WHAT THIS TASK INVOLVES:
Of the records that follow, copy only the lines from the line containing "hodCause_moves | apply emit_moves" to the line containing "setHod_moves | intro _", both included, exactly as written.

=== DATASET ENTRIES ===

-- ==== Sys2Proof/Laws/Moves/HodBurst.lean ====
section
/-!
SUPPORT. Laws/Moves/HodBurst.lean: the operations of Machine/HodBurst.lean keep what `Moves` says.
-/

namespace Sys2Proof.Machine

theorem readGroup_moves {cc : Bool} {r0 : State} (w : Nat) (l : List (Nat × Nat)) (s : State) (hm : Moves cc r0 s) :
    MovesP cc r0 (readGroup w l s) := by
  unfold readGroup
  with_reducible repeat' first
    | assumption | apply MovesP.pair | apply tick_moves | split | refine readWord_movesE ?_ ‹_›

theorem readGroup_movesE {cc : Bool} {r0 : State} {w : Nat} {l : List (Nat × Nat)} {s : State} {a0} {t0 : State} (hm : Moves cc r0 s) (e : readGroup w l s = (a0, t0)) :
    Moves cc r0 t0 := readGroup_moves _ _ _ hm _ _ e

theorem readBytes_moves {cc : Bool} {r0 : State} (as : List Nat) (s : State) (hm : Moves cc r0 s) : MovesP cc r0 (readBytes as s) := by
  unfold readBytes
  refine foldl_movesP (fun _ _ e => by cases e; exact hm) (fun acc g h => .pair (readGroup_movesE (h _ _ rfl) rfl))

theorem readBytes_movesE {cc : Bool} {r0 : State} {as : List Nat} {s : State} {a0} {t0 : State} (hm : Moves cc r0 s) (e : readBytes as s = (a0, t0)) :
    Moves cc r0 t0 := readBytes_moves _ _ hm _ _ e

theorem putHodByte_moves {cc : Bool} {r0 : State} (a v : Nat) (s : State) (hm : Moves cc r0 s) :
    Moves cc r0 (putHodByte a v s) := by
  unfold putHodByte
  with_reducible repeat' first | assumption | apply setLine_moves | apply setSlot_moves | apply emit_moves | split

theorem writeGroup_moves {cc : Bool} {r0 : State} (w : Nat) (l : List (Nat × Nat)) (s : State) (hm : Moves cc r0 s) :
    Moves cc r0 (writeGroup w l s) := by
  unfold writeGroup
  with_reducible repeat' first
    | assumption | apply writeAccess_moves | apply emit_moves | apply putHodByte_moves | apply Moves.foldl | intro _
    | split

theorem writeBytes_moves {cc : Bool} {r0 : State} (l : List (Nat × Nat)) (s : State) (hm : Moves cc r0 s) :
    Moves cc r0 (writeBytes l s) := by
  unfold writeBytes
  with_reducible repeat' first | assumption | apply writeGroup_moves | apply Moves.foldl | intro _

theorem countMoved_moves {cc : Bool} {r0 : State} (k n : Nat) (s : State) (hm : Moves cc r0 s) :
    Moves cc r0 (countMoved k n s) := by
  unfold countMoved
  with_reducible repeat' first | exact fun _ => rfl | apply addF_moves | (apply Moves.mk; assumption)

theorem ackBurst_moves {cc : Bool} {r0 : State} (k : Nat) (s : State) (hm : Moves cc r0 s) :
    Moves cc r0 (ackBurst k s) := by
  unfold ackBurst
  with_reducible repeat' first
    | assumption | apply Moves.ite | apply domainUp_moves | (apply MovesP.snd; apply readBytes_moves)
    | apply countMoved_moves | apply writeBytes_moves | apply setCh_moves | apply setHod_moves
    | apply settleFinish_moves | intro _ | extract_lets | split

theorem burstIssue_moves {cc : Bool} {r0 : State} (slot : Nat) (acked : List Nat) (s : State) (hm : Moves cc r0 s) :
    Moves cc r0 (burstIssue slot acked s) := by
  unfold burstIssue
  with_reducible repeat' first
    | assumption | apply Moves.ite | apply ackBurst_moves | apply issueBurst_moves | apply Moves.foldl | intro _

theorem transferDone_moves {cc : Bool} {r0 : State} (k : Nat) (s : State) (hm : Moves cc r0 s) :
    Moves cc r0 (transferDone k s) := by
  unfold transferDone
  with_reducible repeat' first | assumption | apply ackBurst_moves | apply Moves.foldl | intro _

theorem readBack_moves {cc : Bool} {r0 : State} (k : Nat) (s : State) (hm : Moves cc r0 s) :
    Moves cc r0 (readBack k s) := by
  unfold readBack
  with_reducible repeat' first
    | assumption | apply Moves.ite | apply readbackDone_moves | (apply MovesP.snd; apply readBytes_moves) | intro _

theorem writeBack_moves {cc : Bool} {r0 : State} (k : Nat) (s : State) (hm : Moves cc r0 s) :
    Moves cc r0 (writeBack k s) := by
  unfold writeBack
  with_reducible repeat' first | assumption | apply writeBytes_moves

theorem descCauses_moves {cc : Bool} {r0 : State} (k : Nat) (s : State) (hm : Moves cc r0 s) :
    Moves cc r0 (descCauses k s) := by
  unfold descCauses
  with_reducible repeat' first
    | assumption | apply Moves.ite | apply addF_moves | apply setF_moves | apply hodCause_moves | apply emit_moves
    | intro _

theorem writebackDone_moves {cc : Bool} {r0 : State} (k : Nat) (s : State) (hm : Moves cc r0 s) :
    Moves cc r0 (writebackDone k s) := by
  unfold writebackDone
  with_reducible repeat' first
    | assumption | apply Moves.ite | apply descCauses_moves | apply writeBack_moves | apply setCh_moves
    | apply hodReset_moves | apply hodHalt_moves | apply setNext_moves | apply setHod_moves | intro _

theorem execHodBurstIssue_moves {cc : Bool} {r0 : State} (slot : Nat) (acked : List Nat) (s : State) (hm : Moves cc r0 s) :
    MovesR cc r0 (execHodBurstIssue slot acked s) := by
  unfold execHodBurstIssue
  with_reducible repeat' first | assumption | apply MovesR.next | apply burstIssue_moves

theorem execHodTransferDone_moves {cc : Bool} {r0 : State} (k : Nat) (s : State) (hm : Moves cc r0 s) :
    MovesR cc r0 (execHodTransferDone k s) := by
  unfold execHodTransferDone
  with_reducible repeat' first | assumption | apply MovesR.next | apply onCh_moves | apply transferDone_moves

theorem execHodReadbackDone_moves {cc : Bool} {r0 : State} (k : Nat) (s : State) (hm : Moves cc r0 s) :
    MovesR cc r0 (execHodReadbackDone k s) := by
  unfold execHodReadbackDone
  with_reducible repeat' first | assumption | apply MovesR.next | apply onCh_moves | apply readBack_moves

theorem execHodWritebackDone_moves {cc : Bool} {r0 : State} (k : Nat) (s : State) (hm : Moves cc r0 s) :
    MovesR cc r0 (execHodWritebackDone k s) := by
  unfold execHodWritebackDone
  with_reducible repeat' first | assumption | apply MovesR.next | apply onCh_moves | apply writebackDone_moves

end Sys2Proof.Machine
end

===

ANSWER FOR THIS EXERCISE:
    | assumption | apply Moves.ite | apply addF_moves | apply setF_moves | apply hodCause_moves | apply emit_moves
    | intro _

theorem writebackDone_moves {cc : Bool} {r0 : State} (k : Nat) (s : State) (hm : Moves cc r0 s) :
    Moves cc r0 (writebackDone k s) := by
  unfold writebackDone
  with_reducible repeat' first
    | assumption | apply Moves.ite | apply descCauses_moves | apply writeBack_moves | apply setCh_moves
    | apply hodReset_moves | apply hodHalt_moves | apply setNext_moves | apply setHod_moves | intro _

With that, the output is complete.